Table 1 Morphometric analyses of human IAPP transgenic and non-transgenic islets cultured for 7 days in 11.1, 16.7 or 33.3 mmol/l glucose
Table 2 Morphometric analyses of human IAPP transgenic islets cultured for 1, 3, 5 and 7 days in 16.7 mmol/l glucose

Effect of increasing glucose on ER stress markers in cultured islets

Culture of either human IAPP transgenic (not shown) or non-transgenic islets for 7 days in 16.7 mmol/l glucose with the addition of 0.3 μmol/l thapsigargin for the last 4 h was associated with significant increases in Bip, Atf4 and Chop mRNA levels (Fig. 1) and with a marked increase in alternative splicing of Xbp1 mRNA (Fig. 2).

Fig. 1
figure 1

mRNA levels by real-time PCR for Bip (a), Atf4 (b) and Chop (c), in non-transgenic (white bars) or human IAPP transgenic (black bars) mouse islets cultured for 7 days in 11.1, 16.7 or 33.3 mmol/l glucose or in non-transgenic islets 16.7 mmol/l glucose + 0.3 μmol/l thapsigargin (grey bars) for the final 4 h (n = 4–6 per condition). While thapsigargin treatment led to marked increases in mRNA levels of all three ER stress markers, there were no significant differences in Bip, Atf4 or Chop mRNA levels among non-transgenic or human IAPP transgenic islets at any glucose concentration. NT, non-transgenic. *p < 0.05 vs non-transgenic islets cultured in 11.1 mmol/l glucose

Fig. 2
figure 2

Xbp1 mRNA splicing products analysed by agarose gel electrophoresis in non-transgenic (lanes 1–3) or human IAPP transgenic mouse islets (lanes 4–6) cultured for 7 days in 11.1 (lanes 1 and 4), 16.7 (lanes 2 and 5) or 33.3 mmol/l glucose (lanes 3 and 6) or non-transgenic islets cultured for 7 days in 16.7 mmol/l glucose + 0.3 μmol/l thapsigargin for the final 4 h (Th).
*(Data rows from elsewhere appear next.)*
-- ==== Sys2Proof/Laws/Numeric.lean ====
section
/-! SUPPORT. What the number functions satisfy (R15, R80, R81, R102, R145): the fields of a pattern, nearest-even
division, the exponent of the leading bit, the bound of a rounded magnitude, and the integer square root. Proofs about
rounding rest on these and never unfold the functions. -/

namespace Sys2Proof.Machine

/-! ### The fields of a pattern (R80, R81) -/

section Fields
variable {w : Width}

theorem expField_lt (b : Pattern w) : expField b < 2 ^ w.expBits := Nat.mod_lt _ (Nat.two_pow_pos _)

theorem fracField_lt (b : Pattern w) : fracField b < 2 ^ w.fracBits := Nat.mod_lt _ (Nat.two_pow_pos _)

/-- A pattern is its sign and its magnitude fields. -/
theorem signed_fields (b : Pattern w) :
    signed w (signBit b) (expField b * 2 ^ w.fracBits + fracField b) = b := by
  apply BitVec.eq_of_toNat_eq
  have hb := b.isLt
  have hs : (if signBit b then 2 ^ (w.expBits + w.fracBits) else 0) =
      b.toNat / 2 ^ (w.expBits + w.fracBits) % 2 * 2 ^ (w.expBits + w.fracBits) := by
    unfold signBit
    rcases Nat.mod_two_eq_zero_or_one (b.toNat / 2 ^ (w.expBits + w.fracBits)) with h | h <;> simp [h]
  rw [signed, hs, BitVec.toNat_ofNat]
  cases w <;> simp only [expField, fracField, Width.bits, Width.expBits, Width.fracBits] at hb ⊢ <;> omega

/-- A magnitude pattern up to infinity fits below the sign bit. -/
theorem infMag_lt (w : Width) : infMag w < 2 ^ (w.expBits + w.fracBits) := by cases w <;> decide

theorem toNat_signed (neg : Bool) {mag : Nat} (h : mag < 2 ^ (w.expBits + w.fracBits)) :
    (signed w neg mag).toNat = (if neg then 2 ^ (w.expBits + w.fracBits) else 0) + mag := by
  cases w <;> cases neg <;> simp only [signed, BitVec.toNat_ofNat, Width.bits, Width.expBits, Width.fracBits] at h ⊢ <;>
    simp <;> omega

theorem signBit_signed (neg : Bool) {mag : Nat} (h : mag < 2 ^ (w.expBits + w.fracBits)) :
    signBit (signed w neg mag) = neg := by
  cases w <;> cases neg <;> simp only [signBit, toNat_signed _ h, Width.expBits, Width.fracBits] at h ⊢ <;>
    simp <;> omega

theorem expField_signed (neg : Bool) {mag : Nat} (h : mag < 2 ^ (w.expBits + w.fracBits)) :
    expField (signed w neg mag) = mag / 2 ^ w.fracBits := by
  cases w <;> cases neg <;> simp only [expField, toNat_signed _ h, Width.expBits, Width.fracBits] at h ⊢ <;>
    simp <;> omega

theorem fracField_signed (neg : Bool) {mag : Nat} (h : mag < 2 ^ (w.expBits + w.fracBits)) :
    fracField (signed w neg mag) = mag % 2 ^ w.fracBits := by
  cases w <;> cases neg <;> simp only [fracField, toNat_signed _ h, Width.expBits, Width.fracBits] at h ⊢ <;>
    simp <;> omega

/-- The class of a pattern with magnitude up to infinity, by its magnitude. -/
theorem classify_signed (neg : Bool) {mag : Nat} (h : mag ≤ infMag w) :
    classify (signed w neg mag) =
      if mag = infMag w then (if neg then .negInfinity else .posInfinity)
      else if mag = 0 then (if neg then .negZero else .posZero)
      else if mag < 2 ^ w.fracBits then .denormal
      else .normal := by
  have hl := lt_of_le_of_lt h (infMag_lt w)
  simp only [classify, signBit_signed neg hl, expField_signed neg hl, fracField_signed neg hl]
  cases w <;> simp only [infMag, Width.expBits, Width.fracBits] at h ⊢ <;>
    (repeat' split) <;> first | rfl | omega

/-- A pattern with magnitude up to infinity is no NaN. -/
theorem isNaN_signed (neg : Bool) {mag : Nat} (h : mag ≤ infMag w) : (classify (signed w neg mag)).isNaN = false := by
  rw [classify_signed neg h]
  cases neg <;> (repeat' split) <;> rfl

/-- The value of a pattern whose magnitude is below infinity. -/
theorem val_signed (neg : Bool) {mag : Nat} (h : mag < infMag w) :
    val (signed w neg mag) =
      if mag < 2 ^ w.fracBits then .fin neg mag w.minExp
      else .fin neg (2 ^ w.fracBits + mag % 2 ^ w.fracBits) ((mag / 2 ^ w.fracBits : Nat) - 1 + w.minExp) := by
  have hl := lt_trans h (infMag_lt w)
  simp only [val, signBit_signed neg hl, expField_signed neg hl, fracField_signed neg hl]
  have h1 : ¬ mag / 2 ^ w.fracBits = 2 ^ w.expBits - 1 := by
    cases w <;> simp only [infMag, Width.expBits, Width.fracBits] at h ⊢ <;> omega
  have h2 : mag / 2 ^ w.fracBits = 0 ↔ mag < 2 ^ w.fracBits := by
    cases w <;> simp only [Width.fracBits] <;> omega
  rw [if_neg h1]
  by_cases h3 : mag < 2 ^ w.fracBits
  · rw [if_pos (h2.2 h3), if_pos h3, Nat.mod_eq_of_lt h3]
  · rw [if_neg (mt h2.1 h3), if_neg h3]

theorem val_signed_infMag (neg : Bool) : val (signed w neg (infMag w)) = .inf neg := by
  cases w <;> cases neg <;> decide

/-- Class and value of a pattern together: a NaN has no value, an infinity and a zero have theirs with the sign bit's
sign, a Normal or Denormal has a nonzero one. -/
theorem class_val (b : Pattern w) :
    ((classify b).isNaN = true ∧ val b = .nan) ∨
    (classify b = (if signBit b then .negInfinity else .posInfinity) ∧ val b = .inf (signBit b)) ∨
    (classify b = (if signBit b then .negZero else .posZero) ∧ ∃ e, val b = .fin (signBit b) 0 e) ∨
    ((classify b = .normal ∨ classify b = .denormal) ∧ ∃ m e, 0 < m ∧ val b = .fin (signBit b) m e) := by
  unfold classify val
  by_cases h1 : expField b = 2 ^ w.expBits - 1
  · rw [if_pos h1, if_pos h1]
    by_cases h2 : fracField b = 0
    · exact .inr (.inl ⟨by rw [if_pos h2], by rw [if_pos h2]⟩)
    · refine .inl ⟨?_, by rw [if_neg h2]⟩
      rw [if_neg h2]
      split <;> rfl
  · rw [if_neg h1, if_neg h1]
    by_cases h0 : expField b = 0
    · rw [if_pos h0, if_pos h0]
      by_cases h2 : fracField b = 0
      · exact .inr (.inr (.inl ⟨by rw [if_pos h2], w.minExp, by rw [h2]⟩))
      · exact .inr (.inr (.inr ⟨.inr (by rw [if_neg h2]), fracField b, w.minExp, Nat.pos_of_ne_zero h2, rfl⟩))
    · rw [if_neg h0, if_neg h0]
      have := Nat.two_pow_pos w.fracBits
      exact .inr (.inr (.inr ⟨.inl rfl, _, _, by omega, rfl⟩))

/-- A pattern that is no NaN is an infinity or has its magnitude below it. -/
theorem eq_signed_of_not_nan (b : Pattern w) (h : (classify b).isNaN = false) :
    b = signed w (signBit b) (infMag w) ∨ ∃ mag, mag < infMag w ∧ b = signed w (signBit b) mag := by
  have e1 := expField_lt b
  have e2 := fracField_lt b
  have hb := signed_fields b
  by_cases h1 : expField b = 2 ^ w.expBits - 1
  · left
    have h0 : fracField b = 0 := by
      by_contra hc
      unfold classify at h
      rw [if_pos h1, if_neg hc] at h
      split at h <;> cases h
    rw [h1, h0] at hb
    exact hb.symm
  · refine .inr ⟨_, ?_, hb.symm⟩
    cases w <;> simp only [infMag, Width.expBits, Width.fracBits] at * <;> omega

end Fields

/-! ### Division to the nearest integer (R15, R145) -/

/-- The quotient is within half of the exact one, and even when it is exactly half away. -/
theorem rneQuot_spec (num : Nat) {den : Nat} (h : 0 < den) :
    2 * (rneQuot num den * den) ≤ 2 * num + den ∧ 2 * num ≤ 2 * (rneQuot num den * den) + den ∧
    ((2 * (rneQuot num den * den) = 2 * num + den ∨ 2 * num = 2 * (rneQuot num den * den) + den) →
      rneQuot num den % 2 = 0) := by
  have hd := Nat.div_add_mod' num den
  have hm := Nat.mod_lt num h
  have e1 : (num / den + 1) * den = num / den * den + den := by ring
  have e2 : 2 * ((num / den + 1) * den) = 2 * (num / den * den) + 2 * den := by ring
  unfold rneQuot
  dsimp only
  split
  · omega
  · split
    · omega
    · have h1 : num / den % 2 = 0 ∨ num / den % 2 = 1 := by omega
      rcases h1 with h1 | h1 <;> rw [h1]
      · rw [Nat.add_zero]; omega
      · rw [e1]; omega

theorem rneQuot_mul_right (q : Nat) {den : Nat} (h : 0 < den) : rneQuot (q * den) den = q := by
  unfold rneQuot
  simp [Nat.mul_div_cancel _ h, h]

theorem rneQuot_one (n : Nat) : rneQuot n 1 = n := by simpa using rneQuot_mul_right n (den := 1) (by decide)

theorem rneQuot_mono {a b den : Nat} (h : 0 < den) (hab : a ≤ b) : rneQuot a den ≤ rneQuot b den := by
  obtain ⟨a1, a2, a3⟩ := rneQuot_spec a h
  obtain ⟨b1, b2, b3⟩ := rneQuot_spec b h
  by_contra hc
  have hlt : rneQuot b den + 1 ≤ rneQuot a den := by omega
  have hm := Nat.mul_le_mul_right den hlt
  have e : (rneQuot b den + 1) * den = rneQuot b den * den + den := by ring
  rw [e] at hm
  have hab' : a = b := by omega
  rw [hab'] at hc
  exact hc le_rfl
The four bands on the gel are the PCR products from intact (473 bp) normally spliced Xbp1 mRNA and its two digestion products produced from PstI restriction digestion (product 1 at 290 bp and product 2 at 183 bp) and the alternatively spliced form of Xbp1 mRNA (447 bp). While thapsigargin treatment led to almost complete generation of the alternatively spliced Xbp1 mRNA, there were no differences in the proportion of the four bands in any of the experimental conditions, suggesting that there were no differences in Xbp1 mRNA splicing among non-transgenic or human IAPP transgenic islets at any glucose concentration

In contrast, 7 days of culture in 16.7 or 33.3 mmol/l glucose, conditions that are associated with increased amyloid deposition in human IAPP transgenic islets (Table 1), was not associated with any changes in Bip, Atf4 or Chop mRNA levels (Fig. 1), or with alternate splicing of Xbp1 mRNA (Fig. 2).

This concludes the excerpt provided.